The only thing that appears to have fixed the issue was doing ifconfig down followed by ifconfig up.

Any suggestions for things to check?  I didn't have any problems on 23.7 with the card nor the ConnectX-2 that it replaced.  Once I get a chance I'm going to try rebooting to see if it comes up correctly or starts flapping again.
Title: Re: ConnectX-3 not connecting
Post by: CJ on March 04, 2024, 12:55:05 PM
I rebooted the system and the NIC won't connect at all.  The verbose ifconfig shows that it knows there is a DAC connected, but it stays no carrier.

Doing ifconfig down/up doesn't work until I unplug the DAC and reconnect it.  Then it will start flapping and I can down/up to get a solid connection.
Title: Re: ConnectX-3 stopped connecting after upgrade to 24.1
Post by: netnut on March 05, 2024, 12:25:09 AM
Quote from: CJ on March 03, 2024, 09:08:06 PM
Any suggestions for things to check?  I didn't have any problems on 23.7 with the card nor the ConnectX-2 that it replaced.  Once I get a chance I'm going to try rebooting to see if it comes up correctly or starts flapping again.

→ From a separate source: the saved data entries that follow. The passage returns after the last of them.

-- ==== Sys2Proof/WellFormed.lean ====
section
/-! DEFINITION. Which commands can be sent: the bounds that the wire's own length fields put on them. -/

namespace Sys2Proof

/-- The operand bytes of a directive are counted by a 2-byte length (R157, 12.3). -/
def operandsWf (ops : List Byte) : Bool := ops.length < 65536

/-- A frame on a port or lane holds at least one byte. -/
def frameWf (f : Frame) : Bool := !f.isEmpty

/-- The runner carries out at most the 32 directives of one request in one step (R157). -/
def countWf (n : Nat) : Bool := n ≤ 32

/-- Well-formed commands. -/
def Instr.wf : Instr → Bool
  | .powerOn _ => true
  | .resetNAssert => true
  | .resetNRelease => true
  | .selfCheckCompletion _ _ _ => true
  | .zeroizeNAssert => true
  | .zeroizeNRelease => true
  | .losAssert _ => true
  | .losRelease _ => true
  | .innerFrameArrival _ f _ => frameWf f
  | .outboundLookupEnd _ => true
  | .protectCompletion _ _ => true
  | .outboundBufferEntry _ => true
  | .laneFrameArrival _ f _ => frameWf f
  | .inboundLookupEnd _ => true
  | .verifyCompletion _ _ => true
  | .returnCheck _ _ => true
  | .inboundHandOn _ => true
  | .continuityTimerExpiry _ => true
  | .beaconTimerExpiry _ => true
  | .rateTimerExpiry _ => true
  | .controlQueueOffer _ => true
  | .laneTransmitStart _ => true
  | .laneTransmitEnd _ => true
  | .portTransmitPause _ => true
  | .portTransmitQueueFrame _ => true
  | .portTransmitEnd _ => true
  | .pauseRefreshExpiry _ => true
  | .pauseHoldExpiry _ => true
  | .graceExpiry _ _ => true
  | .scheduleDue _ => true
  | .wtrExpiry => true
  | .holdoffExpiry => true
  | .runnerTakeRequest n => countWf n
  | .senderSend => true
  | .restartTimeout => true
  | .chanOpen ops => operandsWf ops
  | .chanSet ops => operandsWf ops
  | .chanClose ops => operandsWf ops
  | .chanRead ops => operandsWf ops
  | .keyStage ops => operandsWf ops
  | .keyCommit ops => operandsWf ops
  | .keyErase ops => operandsWf ops
  | .switchNow ops => operandsWf ops
  | .switchAt ops => operandsWf ops
  | .switchCancel ops => operandsWf ops
  | .timeRead ops => operandsWf ops
  | .ruleWrite ops => operandsWf ops
  | .rulePatch ops => operandsWf ops
  | .ruleClear ops => operandsWf ops
  | .ruleRead ops => operandsWf ops
  | .ruleMove ops => operandsWf ops
  | .ruleMoveCompletion => true
  | .tableCommit ops => operandsWf ops
  | .tableRevert ops => operandsWf ops
  | .portSet ops => operandsWf ops
  | .laneSet ops => operandsWf ops
  | .loopSet ops => operandsWf ops
  | .testSet ops => operandsWf ops
  | .testInject ops => operandsWf ops
  | .countSweep ops => operandsWf ops
  | .portCounts ops => operandsWf ops
  | .statusRead ops => operandsWf ops
  | .noticeMask ops => operandsWf ops
  | .idRead ops => operandsWf ops
  | .idBurn ops => operandsWf ops
  | .idBurnCompletion => true
  | .zeroize ops => operandsWf ops
  | .restart ops => operandsWf ops
  | .timeCounterCount => true

end Sys2Proof
end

While it's a rather old(er) NIC, did you upgrade to latest firmware ?

https://downloaders.azurewebsites.net/downloaders/connectx3en_downloader/downloader2.html

I can remember there are some firmware / mode switches with Mellanox cards which might bug you, but it's too long ago to give you a direct pointer. You might find something here or do the firmware upgrade anyway (even if you're at latest version already) to reset the card to default.

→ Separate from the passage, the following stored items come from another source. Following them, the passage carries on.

/-- A move away from unread entries leaves the source range as it stood (R54). -/
theorem moveEntries_intact (hdst : m.dst + m.count ≤ 256)
    (h : m.up = true ∧ m.dst ≤ m.src ∨ m.up = false ∧ m.src ≤ m.dst ∨ m.src + m.count ≤ m.dst ∨ m.dst + m.count ≤ m.src)
    {j : Nat} (hlo : m.dst ≤ j) (hhi : j < m.dst + m.count) : entryAt (moveEntries m b) j = entryAt b (m.src + (j - m.dst)) := by
  cases hup : m.up with
  | true =>
    by_cases hle : m.dst ≤ m.src
    · rw [moveEntries, if_pos hup, moveUp_downward _ _ _ _ hle hdst, if_pos ⟨hlo, hhi⟩]
    · have hsmall : j - m.dst < m.dst - m.src := by
        rcases h with h | h | h | h
        · exact absurd h.2 hle
        · rw [hup] at h
          cases h.1
        · omega
        · omega
      rw [moveEntries_up hdst hup (by omega) hlo hhi, Nat.mod_eq_of_lt hsmall]
  | false =>
    by_cases hle : m.src ≤ m.dst
    · rw [moveEntries, if_neg (by rw [hup]; decide), moveDown_upward _ _ _ _ hle hdst, if_pos ⟨hlo, hhi⟩]
    · have hsmall : m.dst + m.count - 1 - j < m.src - m.dst := by
        rcases h with h | h | h | h
        · rw [hup] at h
          cases h.1
        · exact absurd h.2 hle
        · omega
        · omega
      rw [moveEntries_down hdst hup (by omega) hlo hhi, Nat.mod_eq_of_lt hsmall]
      congr 1
      omega

theorem dirRuleMove_format (h : ops.length ≠ 7) : dirRuleMove ops s = dirRefused .format s := if_pos h

theorem dirRuleMove_range (hlen : ops.length = 7)
    (h : 1 < numAt ops 6 1 ∨ numAt ops 4 2 = 0 ∨ 256 < numAt ops 0 2 + numAt ops 4 2 ∨ 256 < numAt ops 2 2 + numAt ops 4 2) :
    dirRuleMove ops s = dirRefused .range s := (if_neg (not_not.2 hlen)).trans (if_pos h)

theorem dirRuleMove_begun (hlen : ops.length = 7)
    (h : ¬ (1 < numAt ops 6 1 ∨ numAt ops 4 2 = 0 ∨ 256 < numAt ops 0 2 + numAt ops 4 2 ∨ 256 < numAt ops 2 2 + numAt ops 4 2)) :
    dirRuleMove ops s = .begun { s with move := some { src := numAt ops 0 2, dst := numAt ops 2 2, count := numAt ops 4 2, up := numAt ops 6 1 == 0 } } :=
  (if_neg (not_not.2 hlen)).trans (if_neg h)

theorem exec_ruleMoveCompletion (h : s.move = some m) : exec .ruleMoveCompletion s =
    .next (ended codeRuleMove .done [] { s with move := none, shadow := moveEntries m s.shadow }) := by
  show execRuleMoveCompletion s = _
  unfold execRuleMoveCompletion
  rw [h]
  rfl

end move

/-- Settles O41: the refusals, then the copies of each direction as one equation per place. -/
theorem ruleMove : Obligations.RuleMove := by
  refine ⟨fun ops s hready => ⟨fun h => ?_, fun hlen h => ?_, fun m hlen hsrc hdst hcount hup hpos hs hd => ?_⟩, fun m s hm hs hd => ?_⟩
  · exact directive_ends rfl hready (dirRuleMove_format h)
  · exact directive_ends rfl hready (dirRuleMove_range hlen h)
  · have hmove : m = { src := numAt ops 0 2, dst := numAt ops 2 2, count := numAt ops 4 2, up := numAt ops 6 1 == 0 } := by
      rw [← hsrc, ← hdst, ← hcount]
      obtain ⟨h0, hu⟩ | ⟨h1, hu⟩ := hup
      · rw [h0]
        exact congrArg (fun u => { m with up := u }) hu
      · rw [h1]
        exact congrArg (fun u => { m with up := u }) hu
    rw [hsrc, hcount] at hs
    rw [hdst, hcount] at hd
    rw [hcount] at hpos
    have hdirection : numAt ops 6 1 ≤ 1 := by omega
    rw [hmove]
    have hno : ¬ (1 < numAt ops 6 1 ∨ numAt ops 4 2 = 0 ∨ 256 < numAt ops 0 2 + numAt ops 4 2 ∨ 256 < numAt ops 2 2 + numAt ops 4 2) := by omega
    exact directive_begins rfl hready (dirRuleMove_begun hlen hno)
  · refine ⟨_, exec_ruleMoveCompletion hm, fun j h => ?_, fun h i j hlo hhi hi => ?_, fun hup hlt i j hlo hhi hi => ?_, fun hup hlt i j hlo hhi hi => ?_⟩
    · rw [← entryAt_val, moveEntries_outside hd h, entryAt_val]
    · rw [← entryAt_val, moveEntries_intact hd h hlo hhi, ← hi, entryAt_val]
    · rw [← entryAt_val, moveEntries_up hd hup hlt hlo hhi, ← hi, entryAt_val]
    · rw [← entryAt_val, moveEntries_down hd hup hlt hlo hhi, ← entryAt_val]
      congr 1
      omega

/-! ### RULE-WRITE and RULE-PATCH (R50, R51) -/

section edits
variable {ops : List Byte} {s : State} {fs : FieldList} {base : Entry → Entry}

theorem ruleEdit_format (h : ops.length < 2 ∨ fieldList entryFields (ops.drop 2) = none) : ruleEdit base ops s = dirRefused .format s := by
  unfold ruleEdit
  split
  · rfl
  · next hlen => rw [h.resolve_left hlen]

theorem ruleEdit_dependent (hlen : 2 ≤ ops.length) (hfs : fieldList entryFields (ops.drop 2) = some fs) (h : entryFormat fs = false) :
    ruleEdit base ops s = dirRefused .format s := by
  unfold ruleEdit
  rw [if_neg (by omega), hfs]
  exact if_pos h

theorem ruleEdit_index {j : Fin 256} (hlen : 2 ≤ ops.length) (hfs : fieldList entryFields (ops.drop 2) = some fs) (hf : entryFormat fs = true)
    (hj : j.val = numAt ops 0 2) : ruleEdit base ops s = if entryRange fs = false then dirRefused .range s
      else dirDone (beBytes 2 j.val ++ entryBytes (Config.absentType s.free) (entryWith fs (base s.shadow[j])))
        (nextFree { s with shadow := s.shadow.set j (entryWith fs (base s.shadow[j])) }) := by
  unfold ruleEdit
  rw [if_neg (by omega), hfs]
  dsimp only
  rw [if_neg (by rw [hf]; decide), indexOf_val hj]

theorem ruleEdit_range (hlen : 2 ≤ ops.length) (hfs : fieldList entryFields (ops.drop 2) = some fs) (hf : entryFormat fs = true)
    (h : 256 ≤ numAt ops 0 2 ∨ entryRange fs = false) : ruleEdit base ops s = dirRefused .range s := by
  by_cases hge : 256 ≤ numAt ops 0 2
  · unfold ruleEdit
    rw [if_neg (by omega), hfs]
    dsimp only
    rw [if_neg (by rw [hf]; decide), indexOf_ge hge]
  · rw [ruleEdit_index (j := ⟨numAt ops 0 2, by omega⟩) hlen hfs hf rfl, if_pos (h.resolve_left hge)]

https://network.nvidia.com/pdf/firmware/ConnectX3-FW-2_42_5000-release_notes.pdf



Title: Re: ConnectX-3 stopped connecting after upgrade to 24.1
Post by: CJ on March 05, 2024, 02:28:53 PM
Quote from: netnut on March 05, 2024, 12:25:09 AM
While it's a rather old(er) NIC, did you upgrade to latest firmware ?

https://downloaders.azurewebsites.net/downloaders/connectx3en_downloader/downloader2.html

I can remember there are some firmware / mode switches with Mellanox cards which might bug you, but it's too long ago to give you a direct pointer. You might find something here or do the firmware upgrade anyway (even if you're at latest version already) to reset the card to default.

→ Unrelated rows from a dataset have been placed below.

-- ==== Sys2Proof/Machine/Step.lean ====
section
/-! DEFINITION. One step of the machine, and where it takes its next command from. -/

namespace Sys2Proof.Machine

/-- One step: `machineStep` of Bus.lean. -/
def step (s : State) : Host.Outcome State Fault Refusal := machineStep s

/-- The state with a command word, `nbits` bits of the opcode table, as the host's next access (log entry 11). -/
def State.withFetchWord (s : State) (nbits w : Nat) : State := withCommandWord s (BitVec.ofNat 32 (w % 2 ^ nbits))

end Sys2Proof.Machine
end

https://network.nvidia.com/pdf/firmware/ConnectX3-FW-2_42_5000-release_notes.pdf

I updated it to the latest firmware right before I installed it.  It came up perfectly in 23.7 so I'm not sure what changed to cause it to have problems in 24.1.  Also, I had zero issues with the ConnectX-2 and whatever firmware it had, but that was also on 23.7.

Most of the issues I found of the card in FreeBSD were from the kernel not loading the proper modules but that was before the current situation.  Everything is loaded correctly from what I can tell.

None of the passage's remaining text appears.